Le coperture prevedono franchigie e massimali diversificati, modalità di rimborso «immediate» e a riparto.

Per costruire l'esempio, prendiamo a riferimento franchigie e valori assolutamente casuali (ogni Piano sanitario stabilisce i limiti delle garanzie).

Si riportano tre esempi di rimborso in forma di assistenza indiretta:

  • Un iscritto effettua una Risonanza Magnetica presso una struttura privata. Il rimborso per questa spesa è fissato al 70% del totale con minimo non indennizzabile di 60,00 €.  Spende € 170,00: Cooperazione Salute rimborserà € 110.00 ovvero il totale fattura  meno € 60,00, minimo non indennizzabile . Ciò vale per tutte le richieste rimborso pari o inferiori a € 200,00 ovvero nei casi in cui il minimo non indennizzabile di €60,00 è maggiore od uguale al 30% del valore della fattura.
  • Un iscritto effettua una Risonanza Magnetica presso una struttura privata. Il rimborso per questa spesa è fissato al 70% del totale con minimo non indennizzabile di 60,00. Spende € 250,00: Cooperazione Salute rimborserà € 175,00  ovvero il totale fattura meno il 30% della stessa. Ciò vale per tutte le richieste rimborso superiori a € 200,00 ovvero nei casi in cui il 30% del valore della fattura è superiore al minimo non indennizzabile di €60,00.
  • Un iscritto effettua una Risonanza Magnetica in regime pubblico  (pagando dunque il Ticket).

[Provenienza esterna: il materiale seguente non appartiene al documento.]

/-- scan and redl with an integer operation (03 R65, R66). -/
def scanForm : Instr → Option RegForm
  | .scan g sp op _ excl d a => if isFloatOp op then none else some
      { w := g, u := usesOf [a] [d], d := d, val := fun _ cx l =>
          combined op (((mates cx (2 ^ (sp.toNat + 1)) l).filter (fun k => if excl then decide (k < l) else decide (k ≤ l))).map
            (fun k => (cx.src a).lane k)) }
  | .redl g sp op _ d a => if isFloatOp op then none else some
      { w := g, u := usesOf [a] [d], d := d, val := fun _ cx l =>
          combined op ((mates cx (2 ^ (sp.toNat + 1)) l).map (fun k => (cx.src a).lane k)) }
  | _ => none

/-! ### Floating point (04 R79, R84 to R93, 06 R149) -/

/-- A word with a floating-point result: slots named, sources, destination slot, and the rounded value of a lane with
its events. -/
structure FloatForm where
  w : Guard
  slots : List (BitVec 4 × BitVec 16)
  srcs : List Src
  d : RegIx
  dest : BitVec 4
  lane : Cx → Nat → Tallied Word

/-- An element-wise word: each sub-element decoded, one exact operation, one rounding (04 R84, R86). -/
def elemForm (g : Guard) (fs : BitVec 4) (d : RegIx) (srcs : List Src) (op : Fmt → Machine.Num → Machine.Num → Machine.Num → Tallied Machine.Num) :
    Option FloatForm :=
  some { w := g, slots := [(fs, 1)], srcs := srcs, d := d, dest := fs, lane := fun cx l =>
    let f := cx.fmt fs
    let v (i j : Nat) : Tallied Machine.Num := match srcs[i]? with
      | some x => f.decode ((((cx.src x).lane l).toNat / 2 ^ (j * f.w)) % 2 ^ f.w)
      | none => .pure .nan
    let rs := (List.range f.k).map (fun j =>
      (v 0 j).bind (fun x => (v 1 j).bind (fun y => (v 2 j).bind (fun z =>
        (op f x y z).bind (fun q => round f (cx.key fs l j) q)))))
    { val := BitVec.ofNat 64 (((List.range f.k).map (fun j => (rs.map Tallied.val).getD j 0 % 2 ^ f.w * 2 ^ (j * f.w))).sum)
      cnt := Counts.sum (rs.map Tallied.cnt) } }

/-- Sub-element j of a register value. -/
def elemOf (f : Fmt) (v : Word) (j : Nat) : Tallied Machine.Num := f.decode (v.toNat / 2 ^ (j * f.w) % 2 ^ f.w)

/-- One combination of two register values per sub-element, each rounded once, by a floating operation of scan, redl or an
atomic: the sum, the smaller or the larger (03 R66, 05 R125). -/
def combineNum (f : Fmt) (k : Nat) (op : ScanOp) (key : Nat → Key) (x y : Word) : Tallied Word :=
  let rs := (List.range k).map (fun j => (elemOf f x j).bind (fun p => (elemOf f y j).bind (fun q =>
    (match op with
      | .fmin => Tallied.pure (chooseNum false p q)
      | .fmax => Tallied.pure (chooseNum true p q)
      | _ => Tallied.ofOp (Machine.Num.add f.down p q)).bind (fun z => round f (key j) z))))
  { val := BitVec.ofNat 64 (((List.range k).map (fun j => (rs.map Tallied.val).getD j 0 % 2 ^ f.w * 2 ^ (j * f.w))).sum)
    cnt := Counts.sum (rs.map Tallied.cnt) }

/-- The sum of the leaves of a node of 04 R92: the leaves of its left half, then those of its right half, rounded once
where both have a present leaf; node h has the children 2h and 2h + 1. -/
def halves (f : Fmt) (key : Nat → Key) : Nat → Nat → List (Option (Tallied Machine.Num)) → Option (Tallied Machine.Num)
  | 0, _, xs => xs.headD none
  | n + 1, h, xs =>
    let x := halves f key n (2 * h) (xs.take (2 ^ n))
    let y := halves f key n (2 * h + 1) (xs.drop (2 ^ n))
    match x, y with
    | some a, some b => some ((a.bind (fun p => b.bind (fun q => Tallied.ofOp (Machine.Num.add f.down p q)))).bind
        (fun z => (round f (key h) z).bind f.decode))
    | some a, none => some a
    | none, b => b

/-- The tree over n leaves, P the least power of two that is at least n. -/
def sumOf (f : Fmt) (key : Nat → Key) (n : Nat) (leaf : Nat → Tallied Machine.Num) : Tallied Machine.Num :=
  let k := ((List.range 8).find? (fun k => decide (n ≤ 2 ^ k))).getD 0
  (halves f key k 1 ((List.range (2 ^ k)).map (fun i => if i < n then some (leaf i) else none))).getD (.pure (.zero false))

/-- A register value with the codes of sub-elements from p on, and another value's bits elsewhere. -/
def withElems (w p : Nat) (codes : List Nat) (c : Word) : Word :=
  BitVec.ofNat 64 (bitsOf 64 (fun q =>
    if p * w ≤ q ∧ q < (p + codes.length) * w then (codes.getD (q / w - p) 0).testBit (q % w) else c.getLsbD q))

def floatForm : Instr → Option FloatForm
  | .fadd g fs d a b => elemForm g fs d [a, b] (fun f x y _ => .ofOp (Machine.Num.add f.down x y))
  | .fsub g fs d a b => elemForm g fs d [a, b] (fun f x y _ => .ofOp (Machine.Num.add f.down x y.negate))
  | .fmul g fs d a b => elemForm g fs d [a, b] (fun _ x y _ => .ofOp (Machine.Num.mul x y))
  | .ffma g fs d a b c => elemForm g fs d [a, b, c] (fun f x y z =>
      (Tallied.ofOp (Machine.Num.mul x y)).bind (fun p => .ofOp (Machine.Num.add f.down p z)))
  | .fmin g fs d a b => elemForm g fs d [a, b] (fun _ x y _ => .pure (chooseNum false x y))
  | .fmax g fs d a b => elemForm g fs d [a, b] (fun _ x y _ => .pure (chooseNum true x y))
  | .fdiv g fs d a b => elemForm g fs d [a, b] (fun _ x y _ => .ofOp (Machine.Num.div x y))
  | .fsqrt g fs d a => elemForm g fs d [a] (fun _ x _ _ => .ofOp x.root)
  | .frcp g fs d a => elemForm g fs d [a] (fun _ x _ _ => .ofOp (Machine.Num.div (.rat 1) x))
  | .frsq g fs d a => elemForm g fs d [a] (fun _ x _ _ => .ofOp x.rroot)
  | .fex2 g fs d a => elemForm g fs d [a] (fun _ x _ _ => .ofOp x.power)
  | .flg2 g fs d a => elemForm g fs d [a] (fun _ x _ _ => .ofOp x.logarithm)
  | .frnd g fs d a => some
      { w := g, slots := [(fs, 1)], srcs := [a], d := d, dest := fs, lane := fun cx l =>
          let f := cx.fmt fs
          elemWise f (cx.key fs l) (fun j =>
            (f.decode (subElem ((cx.src a).lane l) f.w j)).bind (fun x => .pure (integralNum f (cx.key fs l j) x))) }
  | .fscl g fs d a b => some
      { w := g, slots := [(fs, 1)], srcs := [a, b], d := d, dest := fs, lane := fun cx l =>
          let f := cx.fmt fs
          elemWise f (cx.key fs l) (fun j =>
            (f.decode (subElem ((cx.src a).lane l) f.w j)).bind (fun x =>
              .pure (scaleNum x ((cx.src b).lane l).toInt))) }
  | .fcvt g fs sc d a b c => some
      { w := g, slots := [(fs, 1), (sc, 3)], srcs := [a, b, c], d := d, dest := sc, lane := fun cx l =>
          let fx := cx.fmt fs
          let fy := cx.fmt sc
          let o := ((cx.src b).lane l).toNat % 64
          let p := ((cx.src b).lane l).toNat / 256 % 64
          let rs := (List.range (min (fx.k - o) (fy.k - p))).map (fun i =>
            (elemOf fx ((cx.src a).lane l) (o + i)).bind (fun x => round fy (cx.key sc l (p + i)) x))
          { val := withElems fy.w p (rs.map Tallied.val) ((cx.src c).lane l), cnt := Counts.sum (rs.map Tallied.cnt) } }
  | .i2f g fs w u d a => some
      { w := g, slots := [(fs, 1)], srcs := [a], d := d, dest := fs, lane := fun cx l =>
          let f := cx.fmt fs
          let r := round f (cx.key fs l 0) (Machine.Num.ofRat (num w u ((cx.src a).lane l)))
          { val := BitVec.ofNat 64 (r.val % 2 ^ f.w), cnt := r.cnt } }
  | .fdot g fs sb sc d a b c => some
      { w := g, slots := [(fs, 1), (sb, 2), (sc, 3)], srcs := [a, b, c], d := d, dest := sc, lane := fun cx l =>
          let fx := cx.fmt fs
          let fy := cx.fmt sb
          let fz := cx.fmt sc
          let c := (cx.src c).lane l
          let dot := sumOf fz (cx.key sc l) (min fx.k fy.k) (fun i =>
            (elemOf fx ((cx.src a).lane l) i).bind (fun x => (elemOf fy ((cx.src b).lane l) i).bind (fun y =>
              .ofOp (Machine.Num.mul x y))))
          let r := (dot.bind (fun x => (elemOf fz c 0).bind (fun y => .ofOp (Machine.Num.add fz.down x y)))).bind
            (fun z => round fz (cx.key sc l 0) z)
          { val := withElems fz.w 0 [r.val] c, cnt := r.cnt } }
  | .fsum g fs d a => some
      { w := g, slots := [(fs, 1)], srcs := [a], d := d, dest := fs, lane := fun cx l =>
          let f := cx.fmt fs
          let r := (sumOf f (cx.key fs l) f.k (elemOf f ((cx.src a).lane l))).bind (fun z => round f (cx.key fs l 0) z)
          { val := withElems f.w 0 [r.val] 0, cnt := r.cnt } }
  | _ => none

La franchigia sui ticket è stabilità in 15,00€. Spende € 46,15: Cooperazione Salute rimborserà € 31.15 ovvero il totale fattura meno € 15,00 di franchigia.

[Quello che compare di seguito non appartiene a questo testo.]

/-! ### setTeam -/

section
variable (s : State) (tid : TeamId) (x : Team)
@[simp] theorem State.setTeam_mem : (s.setTeam tid x).mem = s.mem := rfl
@[simp] theorem State.setTeam_hostMem : (s.setTeam tid x).hostMem = s.hostMem := rfl
@[simp] theorem State.setTeam_poison : (s.setTeam tid x).poison = s.poison := rfl
@[simp] theorem State.setTeam_l2 : (s.setTeam tid x).l2 = s.l2 := rfl
@[simp] theorem State.setTeam_clusters : (s.setTeam tid x).clusters = s.clusters := rfl
@[simp] theorem State.setTeam_cores : (s.setTeam tid x).cores = s.cores := rfl
@[simp] theorem State.setTeam_l2tlb : (s.setTeam tid x).l2tlb = s.l2tlb := rfl
@[simp] theorem State.setTeam_keys : (s.setTeam tid x).keys = s.keys := rfl
@[simp] theorem State.setTeam_ctxs : (s.setTeam tid x).ctxs = s.ctxs := rfl
@[simp] theorem State.setTeam_queues : (s.setTeam tid x).queues = s.queues := rfl
@[simp] theorem State.setTeam_launches : (s.setTeam tid x).launches = s.launches := rfl
@[simp] theorem State.setTeam_groups : (s.setTeam tid x).groups = s.groups := rfl
@[simp] theorem State.setTeam_colls : (s.setTeam tid x).colls = s.colls := rfl
@[simp] theorem State.setTeam_migrations : (s.setTeam tid x).migrations = s.migrations := rfl
@[simp] theorem State.setTeam_gens : (s.setTeam tid x).gens = s.gens := rfl
@[simp] theorem State.setTeam_remotes : (s.setTeam tid x).remotes = s.remotes := rfl
@[simp] theorem State.setTeam_floors : (s.setTeam tid x).floors = s.floors := rfl
@[simp] theorem State.setTeam_locket : (s.setTeam tid x).locket = s.locket := rfl
@[simp] theorem State.setTeam_redSlots : (s.setTeam tid x).redSlots = s.redSlots := rfl
@[simp] theorem State.setTeam_gathered : (s.setTeam tid x).gathered = s.gathered := rfl
@[simp] theorem State.setTeam_remoteLanes : (s.setTeam tid x).remoteLanes = s.remoteLanes := rfl
@[simp] theorem State.setTeam_fabOut : (s.setTeam tid x).fabOut = s.fabOut := rfl
@[simp] theorem State.setTeam_ports : (s.setTeam tid x).ports = s.ports := rfl
@[simp] theorem State.setTeam_peerx : (s.setTeam tid x).peerx = s.peerx := rfl
@[simp] theorem State.setTeam_peerInc : (s.setTeam tid x).peerInc = s.peerInc := rfl
@[simp] theorem State.setTeam_rfen : (s.setTeam tid x).rfen = s.rfen := rfl
@[simp] theorem State.setTeam_incarn : (s.setTeam tid x).incarn = s.incarn := rfl
@[simp] theorem State.setTeam_rmax : (s.setTeam tid x).rmax = s.rmax := rfl
@[simp] theorem State.setTeam_rto : (s.setTeam tid x).rto = s.rto := rfl
@[simp] theorem State.setTeam_rlim : (s.setTeam tid x).rlim = s.rlim := rfl
@[simp] theorem State.setTeam_drain : (s.setTeam tid x).drain = s.drain := rfl
@[simp] theorem State.setTeam_tca0 : (s.setTeam tid x).tca0 = s.tca0 := rfl
@[simp] theorem State.setTeam_tca1 : (s.setTeam tid x).tca1 = s.tca1 := rfl
@[simp] theorem State.setTeam_tca2 : (s.setTeam tid x).tca2 = s.tca2 := rfl
@[simp] theorem State.setTeam_tca3 : (s.setTeam tid x).tca3 = s.tca3 := rfl
@[simp] theorem State.setTeam_genf : (s.setTeam tid x).genf = s.genf := rfl
@[simp] theorem State.setTeam_tresult : (s.setTeam tid x).tresult = s.tresult := rfl
@[simp] theorem State.setTeam_tbusy : (s.setTeam tid x).tbusy = s.tbusy := rfl
@[simp] theorem State.setTeam_tcmd : (s.setTeam tid x).tcmd = s.tcmd := rfl
@[simp] theorem State.setTeam_boot : (s.setTeam tid x).boot = s.boot := rfl
@[simp] theorem State.setTeam_bootFail : (s.setTeam tid x).bootFail = s.bootFail := rfl
@[simp] theorem State.setTeam_devnum : (s.setTeam tid x).devnum = s.devnum := rfl
@[simp] theorem State.setTeam_repv : (s.setTeam tid x).repv = s.repv := rfl
@[simp] theorem State.setTeam_qhv : (s.setTeam tid x).qhv = s.qhv := rfl
@[simp] theorem State.setTeam_uev : (s.setTeam tid x).uev = s.uev := rfl
@[simp] theorem State.setTeam_clv : (s.setTeam tid x).clv = s.clv := rfl
@[simp] theorem State.setTeam_ilim : (s.setTeam tid x).ilim = s.ilim := rfl
@[simp] theorem State.setTeam_clampCnt : (s.setTeam tid x).clampCnt = s.clampCnt := rfl
@[simp] theorem State.setTeam_clampActive : (s.setTeam tid x).clampActive = s.clampActive := rfl
@[simp] theorem State.setTeam_spArg : (s.setTeam tid x).spArg = s.spArg := rfl
@[simp] theorem State.setTeam_spResult : (s.setTeam tid x).spResult = s.spResult := rfl
@[simp] theorem State.setTeam_spCmd : (s.setTeam tid x).spCmd = s.spCmd := rfl
@[simp] theorem State.setTeam_ueCnt : (s.setTeam tid x).ueCnt = s.ueCnt := rfl
@[simp] theorem State.setTeam_ceCnt : (s.setTeam tid x).ceCnt = s.ceCnt := rfl
@[simp] theorem State.setTeam_ueAddr : (s.setTeam tid x).ueAddr = s.ueAddr := rfl
@[simp] theorem State.setTeam_badCnt : (s.setTeam tid x).badCnt = s.badCnt := rfl
@[simp] theorem State.setTeam_wbase : (s.setTeam tid x).wbase = s.wbase := rfl
@[simp] theorem State.setTeam_cxlBase : (s.setTeam tid x).cxlBase = s.cxlBase := rfl
@[simp] theorem State.setTeam_cxlSize : (s.setTeam tid x).cxlSize = s.cxlSize := rfl
@[simp] theorem State.setTeam_rathr : (s.setTeam tid x).rathr = s.rathr := rfl
@[simp] theorem State.setTeam_rows : (s.setTeam tid x).rows = s.rows := rfl
@[simp] theorem State.setTeam_islands : (s.setTeam tid x).islands = s.islands := rfl
@[simp] theorem State.setTeam_mboxLen : (s.setTeam tid x).mboxLen = s.mboxLen := rfl
@[simp] theorem State.setTeam_mboxDone : (s.setTeam tid x).mboxDone = s.mboxDone := rfl
@[simp] theorem State.setTeam_mboxRespLen : (s.setTeam tid x).mboxRespLen = s.mboxRespLen := rfl
@[simp] theorem State.setTeam_mbox : (s.setTeam tid x).mbox = s.mbox := rfl
@[simp] theorem State.setTeam_chunks : (s.setTeam tid x).chunks = s.chunks := rfl
@[simp] theorem State.setTeam_flash : (s.setTeam tid x).flash = s.flash := rfl
@[simp] theorem State.setTeam_starting : (s.setTeam tid x).starting = s.starting := rfl
@[simp] theorem State.setTeam_spareCores : (s.setTeam tid x).spareCores = s.spareCores := rfl
@[simp] theorem State.setTeam_spareClusters : (s.setTeam tid x).spareClusters = s.spareClusters := rfl
@[simp] theorem State.setTeam_spareRows : (s.setTeam tid x).spareRows = s.spareRows := rfl
@[simp] theorem State.setTeam_spareLanes : (s.setTeam tid x).spareLanes = s.spareLanes := rfl
@[simp] theorem State.setTeam_linkWidth : (s.setTeam tid x).linkWidth = s.linkWidth := rfl
@[simp] theorem State.setTeam_reversed : (s.setTeam tid x).reversed = s.reversed := rfl
@[simp] theorem State.setTeam_atsEn : (s.setTeam tid x).atsEn = s.atsEn := rfl
@[simp] theorem State.setTeam_atc : (s.setTeam tid x).atc = s.atc := rfl
@[simp] theorem State.setTeam_atsRefused : (s.setTeam tid x).atsRefused = s.atsRefused := rfl
@[simp] theorem State.setTeam_msix : (s.setTeam tid x).msix = s.msix := rfl
@[simp] theorem State.setTeam_hostData : (s.setTeam tid x).hostData = s.hostData := rfl
@[simp] theorem State.setTeam_hostEp : (s.setTeam tid x).hostEp = s.hostEp := rfl
@[simp] theorem State.setTeam_hostUr : (s.setTeam tid x).hostUr = s.hostUr := rfl
@[simp] theorem State.setTeam_cur : (s.setTeam tid x).cur = s.cur := rfl
@[simp] theorem State.setTeam_agenda : (s.setTeam tid x).agenda = s.agenda := rfl
@[simp] theorem State.setTeam_fresh : (s.setTeam tid x).fresh = s.fresh := rfl
@[simp] theorem State.setTeam_serial : (s.setTeam tid x).serial = s.serial := rfl
@[simp] theorem State.setTeam_l2lines : (s.setTeam tid x).l2lines = s.l2lines := rfl
@[simp] theorem State.setTeam_unacked : (s.setTeam tid x).unacked = s.unacked := rfl
@[simp] theorem State.setTeam_heldOut : (s.setTeam tid x).heldOut = s.heldOut := rfl
@[simp] theorem State.setTeam_targ : (s.setTeam tid x).targ = s.targ := rfl
@[simp] theorem State.setTeam_bar2Log : (s.setTeam tid x).bar2Log = s.bar2Log := rfl
@[simp] theorem State.setTeam_fused : (s.setTeam tid x).fused = s.fused := rfl
@[simp] theorem State.setTeam_l2bad : (s.setTeam tid x).l2bad = s.l2bad := rfl
end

Il beneficiario della copertura:

  • Riceve un importo netto destinato alla copertura sanitaria pari al versamento effettuato dal datore di lavoro;
  • Ha la possibilità di ricevere il rimborso delle sue spese sanitarie;
  • Potrà avvalersi, in sede di dichiarazione dei redditi, della detrazione d’imposta nella misura di quanto previsto dalla legge, limitatamente alla parte di spesa sanitaria rimasta effettivamente a suo carico e non rimborsata da Cooperazione Salute.
  • Il contributo versato a Cooperazione Salute per sé o per eventuali familiari che siano o meno fiscalmente a carico è deducibile dal reddito imponibile, con risparmio fiscale pari all’aliquota Irpef marginale.

Per le Cooperative

Alla Mutua Nazionale aderiscono le imprese cooperative che applicano CCNL che prevedono l'obbligo di prevedere una copertura sanitaria integrativa a favore dei lavoratori, ma non solo: imprese cooperative che vogliano attivare politiche di welfare aziendale o che promuovano lo strumento mutualistico presso la propria base sociale. 

Il Legale rappresentante prende visione dell’informativa sulla Privacy, che costituisce parte integrante della Domanda di Adesione, acconsentendo al trattamento dei dati personali da lui comunicati in occasione dell’iscrizione; successivamente, nel momento in cui i beneficiari presenteranno a Cooperazione Salute le loro richieste di rimborso, prenderanno visione dell’informativa riportata nel modulo di richiesta e, controfirmando lo stesso,  acconsentiranno al trattamento dei  propri dati personali e sensibili.

In fase di prima iscrizione, i lavoratori collocati in aspettativa non retribuita non dovranno essere conteggiati fra gli aventi diritto alla copertura; in corso d’anno varranno le regole descritte dalle norme di attuazione del Piano sanitario di riferimento per i nuovi iscritti (nel caso il dipendente torni a lavorare) o dipendenti cessati (nel caso il dipendente inizi l’aspettativa).